Прибывшие вели себя по-разному. Кто-то плакал и кричал, некоторые вообще выглядели как те же самые зомби, безразлично пялясь широко распахнутыми глазами на окружающий мир, были люди сосредоточенно спокойные, были агрессивные, не было только счастливых или хотя бы радостных. Но оно и понятно.

Старик опять смотрел свой страшный сериал через очередное окно в своей жизни. Как бы он хотел выключить этот экран, чтобы не видеть столько людского горя.

Еще он слушал. Он старался понять новое место через его голос.

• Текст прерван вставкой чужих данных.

-- ==== Sys2Proof/Tests/Slice0.lean ====
section
/-! SUPPORT. Tests: ill-formed terms that each check refuses, words written out from the encodings of the spec, and states and operands that meet the hypotheses
of every statement, clause by clause; with them single steps whose results are worked out by hand from the rules. -/

namespace Sys2Proof.Tests

set_option Elab.async false

open Sys2Proof.Machine

/-! ## States to test on -/

/-- The one group of a small machine is about to issue an instruction in all 32 lanes, after some change of the machine. -/
def issuing (i : Instr) (f : State → State) : State :=
  let s := f (State.reset.placeCode (encodeBytes i))
  { s with cur := freshIssue 0 (BitVec.allOnes 32) 0 (((encode i).getLast?).getD 0) (match i.pf? with | some p => BitVec.ofNat 32 (encodePfx p) | none => 0) }

/-- Nothing of the unit has happened yet. -/
def fresh (u : Issue) : Bool :=
  !u.replay && !u.late && u.res.isNone && u.got.isEmpty && u.data.isEmpty && u.walks.isEmpty && u.ents.isEmpty && u.left.isNone && u.low.isNone && !u.met && u.seq == 0

/-- The unit passes its checks, and something holds of the state and of the one its effect starts from. -/
abbrev At (i : Instr) (f : State → State) (P : State → State → Prop) : Prop :=
  (fresh (issuing i f).cur = true ∧ ((issuing i f).begin i).gate i = .pass) ∧ P (issuing i f) ((issuing i f).issued i)

theorem At.goes {i : Instr} {f : State → State} {P : State → State → Prop} (h : At i f P) : (issuing i f).goes i := by
  refine ⟨?_, h.1.2⟩
  have h1 := h.1.1
  simp only [fresh, Bool.and_eq_true, Bool.not_eq_true', Option.isNone_iff_eq_none, List.isEmpty_iff, beq_iff_eq, and_assoc] at h1
  exact h1

/-- A register holds one value in every lane, or one for each lane. -/
def reg (r : BitVec 6) (v : Word) (s : State) : State := s.modGrp 0 fun g => g.setReg r (BitVec.allOnes 2048) (splat v)
def regs (r : BitVec 6) (v : Nat → Word) (s : State) : State := s.modGrp 0 fun g => g.setReg r (BitVec.allOnes 2048) (ofLanes v)
def mask (k : Nat) (m : Mask) (s : State) : State := s.modGrp 0 fun g => g.setMask k (BitVec.allOnes 256) m
def only (ls : Lanes) (s : State) : State := { s with cur := { s.cur with lanes := ls } }
def grp (f : Group → Group) (s : State) : State := s.modGrp 0 f
def ctx (f : Context → Context) (s : State) : State := s.modCtx 0 f
def crew (f : Crew → Crew) (s : State) : State := s.modCrew 0 f
def part (f : Partition → Partition) (s : State) : State := s.modPart 0 f
def tline (f : Timeline → Timeline) (s : State) : State := s.modTl 0 0 f
/-- A number of n bytes in the crew's window. -/
def win (off n x : Nat) (s : State) : State := s.writeScratch 0 off (leBytes n x)
/-- The context runs at user level. -/
def user (s : State) : State := s.modCtx 0 fun c => { c with ctxid := 1 }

У каждого места был свой голос. Этот голос сливался из множества разных звуков. Места бывают разные, и сочетание звуков тоже. Палитра звучания эвакопункта складывалась из рева и рокота техники, периодических выстрелов. Но все это перекрывал натужный человеческий стон и крики. Он слышал неразличимый гул голосов, периодически встряхиваемый криками и зуммером дергающегося плача, заходящегося всхлипами. Мольбы, истерики и отчаяние большого количества людей слились в непрерывный общий фон. Панический крик живой материи прорывался и гасил собой рев и фырчание техники, отрывистый лай пулеметных очередей и заунывные крики сирен и клаксонов.

Пред глазами разворачивались маленькие и большие трагедии. Людей привозили, сортировали и увозили. Но все равно происходящее вокруг уже воспринималось без прежней острой душевной боли. Боль затиралась, превращаясь в ноющую. Душа начинала черстветь или привыкать к своему и чужому горю.

Чтобы отвлечься от тяжелых мыслей и давления гнетущей обстановки, нужно было чем-то заняться. Сначала старик подобрал пакет и стал собирать в него мусор. Затем ему вручили брезентовые рукавицы и зеленые крепкие мешки для мусора. Он сам разжился палкой и привинтил к ней проволокой тонкий металлический штырь, получив вполне удобное приспособление для сбора мусора. Он таскал мешок за мешком к забитым до самого верха мусорным контейнерам. Крепкую вонь гниющего мусора разносило теплым весенним ветерком по округе.